START Input for this task
/-- Whether a function may change the byte at an address: inside a region of `MEM`, and where its description says it
may (R221; log 8). -/
def helperMayWrite (par : Params) (h : Helper) (a : Nat) : Bool :=
  decide (a < 2 ^ 64) && par.regions.any (fun r => regionCovers r a 1) && h.mayWrite.any (fun p => spanHolds p a)

/-- Whether the byte at an address lies in a shared region (R55). -/
def sharedByte (par : Params) (a : Nat) : Bool := par.regions.any fun r => r.shared && regionCovers r a 1

/-- Writing bytes, in order. -/
def Memory.setCells : Memory → List Host.Cell → Memory
  | m, [] => m
  | m, (a, b) :: cs => Memory.setCells (Memory.set m a b) cs

/-- What a called function has done so far: the values known to its description, the bytes it has written, its
accesses to shared regions, and the run's count of draws. -/
structure HelperRun where
  known  : List Word
  writes : List Host.Cell
  events : List Event
  draws  : Nat
deriving DecidableEq, Repr

/-- An operation of a description: 0 for a division by 0 and for a shift by 64 or more, the operand for a remainder by 0.
These are the meaning of the notation (log 8), not of an instruction. -/
def applyHelperOp : HelperOp → Word → Word → Word
  | .add, a, b => a + b
  | .sub, a, b => a - b
  | .mul, a, b => a * b
  | .udiv, a, b => divOp 64 a b
  | .umod, a, b => modOp 64 a b
  | .and, a, b => a &&& b
  | .or, a, b => a ||| b
  | .xor, a, b => a ^^^ b
  | .shl, a, b => if b.toNat < 64 then a <<< b.toNat else 0
  | .shr, a, b => if b.toNat < 64 then a >>> b.toNat else 0
  | .eq, a, b => if a = b then 1 else 0
  | .ult, a, b => if a.toNat < b.toNat then 1 else 0
  | .slt, a, b => if a.toInt < b.toInt then 1 else 0

/-- The value of an expression of a description; a `known` that there is not is 0 (log 8). -/
def evalHelper : HelperExpr → List Word → Word
  | .const v, _ => v
  | .known i, ks => ks.getD i 0
  | .op o a b, ks => applyHelperOp o (evalHelper a ks) (evalHelper b ks)

/-- A byte of DATA that a function reads: drawn in a shared region, where the access is an event (R44, R58 d), and else
the byte it has last written itself, or that of DATA. -/
def State.helperRead (s : State) (addr : Word) (w : HelperRun) : HelperRun :=
  if sharedByte s.par addr.toNat then
    let v := (Config.draw 8 w.draws).setWidth 64
    { w with known := w.known ++ [v], events := w.events ++ [.read .thisRun addr 1 v], draws := w.draws + 1 }
  else
    let t := { s with mem := Memory.setCells s.mem w.writes }
    { w with known := w.known ++ [(t.byteAt addr.toNat).setWidth 64] }

/-- A byte that a function writes, if it may (R221); in a shared region the access is an event (R58 d). -/
def State.helperWrite (s : State) (h : Helper) (w : HelperRun) (c : Host.Cell) : HelperRun :=
  if helperMayWrite s.par h c.1 then
    { w with
      writes := w.writes ++ [c]
      events := if sharedByte s.par c.1 then
          w.events ++ [.write .thisRun (BitVec.ofNat 64 c.1) 1 (c.2.setWidth 64)] else w.events }
  else w

/-- A free 64-bit value for a description (R14, R221). -/
def HelperRun.drawValue (w : HelperRun) : HelperRun :=
  { w with known := w.known ++ [Config.draw 64 w.draws], draws := w.draws + 1 }

/-- What a description does from a point on (R221): the value it returns and all the function has done, or `none` where
it faults. -/
def State.runHelper (s : State) (h : Helper) : HelperCode → HelperRun → Option (Word × HelperRun)
  | .readByte addr next, w => s.runHelper h next (s.helperRead (evalHelper addr w.known) w)
  | .drawValue next, w => s.runHelper h next w.drawValue
  | .writeByte addr value next, w =>
    s.runHelper h next (s.helperWrite h w ((evalHelper addr w.known).toNat, (evalHelper value w.known).setWidth 8))
  | .test value yes no, w => if evalHelper value w.known ≠ 0 then s.runHelper h yes w else s.runHelper h no w
  | .returns ret, w => some (evalHelper ret w.known, w)
  | .faults, _ => none
  | .free, w =>
    match Config.helperDraw h.number w.known (Memory.setCells s.mem w.writes) w.draws with
    | .faults => none
    | .returns ret cs => some (ret, cs.foldl (s.helperWrite h) { w with draws := w.draws + 1 })

/-- `f.call(a_1..a_nargs, DATA)` (R224): what the called function does, or `none` where it faults. -/
def State.helperCall (s : State) (h : Helper) (args : List Word) : Option (Word × HelperRun) :=
  s.runHelper h h.body ⟨args, [], [], s.draws⟩

/-- `DATA <- DATA'` of a call (R224), with its events (R58 d) and its draws. -/
def State.afterHelper (s : State) (w : HelperRun) : State :=
  { s with mem := Memory.setCells s.mem w.writes, history := s.history ++ w.events, draws := w.draws }

/-- After a call R1 to R5 hold no value (R220, R224). -/
def State.dropArgs (s : State) : State :=
  { s with regs := { s.regs with r1 := none, r2 := none, r3 := none, r4 := none, r5 := none } }

/-- BPF_CALL (R224), the whole call one step. -/
def callFunction (imm : BitVec 32) (s : State) : Result :=
  complete s <|
    match findHelper s.par imm with
    | none => .error (.unknownFunction imm)
    | some h => do
      let args ← s.readAll (argRegs.take h.nargs.val)
      match s.helperCall h args with
      | none => .error (.helperFault imm)
      | some (ret, w) => return (((s.afterHelper w).put .r0 ret).dropArgs).advance

/-- BPF_EXIT (R225): the run ends with the value of R0. -/
def exitProgram (s : State) : Result :=
  match s.read (.gpr .r0) with
  | .ok v => endRun v s
  | .error f => raiseFault f s

/-! ### Fetching -/

/-- The word at `pc` and the word at the next slot, if there is one; `none` where `pc` is outside the program
(R28, R300). -/
def fetch (s : State) : Option (Word × Option Word) :=
  if 0 ≤ s.pc then
    match s.par.program[s.pc.toNat]? with
    | some w => some (w, s.par.program[s.pc.toNat + 1]?)
    | none => none
  else none

/-- The program text with a word at a slot; slots before it that the text does not have hold the word zero (log 4). -/
def setSlot : List Word → Nat → Word → List Word
  | [], 0, w => [w]
  | [], n + 1, w => 0 :: setSlot [] n w
  | _ :: ps, 0, w => w :: ps
  | p :: ps, n + 1, w => p :: setSlot ps n w

end Sys2Proof.Machine
end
END Input for this task
Exercise brief =
Where does the string "setSlot" appear in the records above? Return every line that holds it.

Solved problem =
def setSlot : List Word → Nat → Word → List Word
  | [], n + 1, w => 0 :: setSlot [] n w
  | p :: ps, n + 1, w => p :: setSlot ps n w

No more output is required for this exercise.